Brede Valley update

6th October 2009, Tuesday

The Brede Valley comprises miles of valuable ditch habitat

In late August a team of 20 volunteer ecologists undertook the first ever comprehensive habitat mapping of the Brede Valley. The data from the survey will be written up and presented in the form of a map and made widely available. The volunteers were all staff from The Ecology Consultancy, Local landowners were helpful in facilitating access for the project and providing camping accommodation. The team covered the majority of the land between Doleham and Winchelsea Station below the 5 m contour.

Oenanthe fistulosa – relatively common in the ditches of the Brede valley

Whilst in general the grazing meadows proved to be of restricted interest, some of the ditches, of which there is an abundance, and other wetland areas were of more interest. Seven species of pond weed Potamogeton spp were found including flat stalked pond weed, which is uncommon nationally and with no other recent records in East Sussex, along with rootless duckweed Wolffia arrhiza, the UK’s smallest flowering plant and a local specialty.
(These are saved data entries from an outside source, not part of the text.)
theorem Plant.doneEntry_own {q : Plant} {stepped : Bool} {o : OpenEntry} (ho : (q.chan c).openEntry = some o) (own : o.event = e.id) :
    q.doneEntry c stepped e = q.closeEntry c (if stepped then .cut else .finish) (if stepped then (q.chan c).now else e.rend) := by
  rw [Plant.doneEntry, ho]
  refine (if_pos own).trans ?_
  cases stepped <;> rfl

/-! ## From the event to the log -/

/-- The as-run entries of what is handed out. -/
def itemsOf (os : List Outgoing) : List Outgoing := os.filter fun o => match o with
  | .asRun _ => true
  | _ => false

theorem itemsOf_eq (os : List Outgoing) : itemsOf os = (os.filterMap fun o => match o with
    | .asRun e => some e
    | _ => none).map Outgoing.asRun := by
  induction os with
  | nil => rfl
  | cons o os ih =>
    cases o with
    | asRun e => exact congrArg (Outgoing.asRun e :: ·) ih
    | _ => exact ih

theorem itemsOf_notices {os : List Outgoing} (h : ∀ o ∈ os, ∃ n, o = Outgoing.notice n) : itemsOf os = [] := by
  rw [itemsOf, List.filter_eq_nil_iff]
  intro o ho
  obtain ⟨n, rfl⟩ := h o ho
  exact Bool.false_ne_true

theorem Plant.wrote_entries (y : Channel) (os : List Outgoing) :
    (p.wrote c y os).entries.map Outgoing.asRun = p.entries.map Outgoing.asRun ++ itemsOf os := by
  have all : ∀ q : Plant, q.entries.map Outgoing.asRun = itemsOf q.outbox := fun q => (itemsOf_eq q.outbox).symm
  rw [all, all]
  exact List.filter_append ..

theorem Plant.wrote_entries_none (y : Channel) {os : List Outgoing} (h : itemsOf os = []) : (p.wrote c y os).entries = p.entries := by
  have same := p.wrote_entries (c := c) y os
  rw [h, List.append_nil] at same
  exact List.map_injective_iff.mpr (fun a b h => Outgoing.asRun.inj h) same

/-- R165: how an entry ends as another is opened. -/
def exitsAt (l : List Event) (n t : Nat) (exit : ExitKind) : Prop :=
  (exit = .finish ∧ ∃ k ∈ l, k.id = n ∧ k.rend ≤ t) ∨ (exit = .cut ∧ ∀ k ∈ l, k.id = n → t < k.rend)

theorem exits_of_span {l l' : List Event} (h : l'.map Event.span = l.map Event.span) {n t : Nat} {exit : ExitKind}
    (he : exitsAt l n t exit) : exitsAt l' n t exit := by
  refine he.imp (fun ⟨hx, k, hk, hn, ended⟩ => ?_) fun ⟨hx, on⟩ => ⟨hx, fun k hk hn => ?_⟩
  · obtain ⟨j, hj, id, rend⟩ := exists_of_span h.symm hk
    exact ⟨hx, j, hj, id.trans hn, rend ▸ ended⟩
  · obtain ⟨j, hj, id, rend⟩ := exists_of_span h hk
    exact rend ▸ on j hj (id.trans hn)

/-- R164: an entry opened, where one is open before it and where none is. -/
theorem Plant.wrote_opens {y : Channel} {os : List Outgoing} (hg : y.config = (p.chan c).config) (hb : y.baseDay = (p.chan c).baseDay)
    (nodup : (y.playlist.map (·.id)).Nodup) (n t : Nat) (kind : EntryKind) (port : Option PortNo) : ∃ l' os',
    (p.wrote c y os).openEntryFor c n t kind port = p.wrote c { y with
      openEntry := some { event := n, start := t, kind := kind, port := port }, playlist := l' } os' ∧
    l'.map Event.span = y.playlist.map Event.span ∧ (∀ k ∈ l', ∃ j ∈ y.playlist, j.id = k.id ∧ j.cue = k.cue) ∧
    (y.openEntry = none → os' = os) ∧
    ∀ o exit, y.openEntry = some o → exitsAt y.playlist o.event t exit →
      os' = os ++ [p.closing c o t exit] ∧ l' = loggedAs o.event y.playlist := by
  cases ho : y.openEntry with
  | none => exact ⟨y.playlist, os, Plant.wrote_openEntryFor_first ho n t kind port, rfl, fun k hk => ⟨k, hk, rfl, rfl⟩, fun _ => rfl, nofun⟩
  | some o =>
    refine ⟨_, _, Plant.wrote_openEntryFor hg hb ho n t kind port, modEvent_span _ _ fun _ => rfl, fun k hk => ?_, nofun,
      fun o' exit h he => ?_⟩
    · obtain ⟨j, hj, rfl⟩ := List.mem_map.mp hk
      refine ⟨j, hj, ?_⟩
      split <;> exact ⟨rfl, rfl⟩
    · obtain rfl := Option.some.inj h
      rw [Plant.exitAt_eq (by rw [Plant.wrote_chan]; exact nodup) (by rw [Plant.wrote_chan]; exact he)]
      exact ⟨rfl, rfl⟩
Invertebrates were surveyed in the extreme west and in the central part of the valley. In the west the tall fen habitats ‘tick the right boxes’ for several groups of flies including the snail-killing flies (Sciomyzidae). In the central areas the main interest was the ditches and their water beetles. Samples from both sites are currently being identified but invertebrate ecologist Graham Hopkins has high hopes of some very interesting discoveries.

Sparganium erectum a common plant in the Brede Valley ditches

The Ecology Consultancy team plan to visit the area again in 2010 and subsequent years in order to extend the mapping to as much of the valley as possible. Consultation with interested parties will take place over the winter to ensure that local naturalists are involved and help guide the process. Important wildlife features will be highlighted with the general aim being to provide guidance to landowners as to where nature conservation benefit can be best and most easily achieved.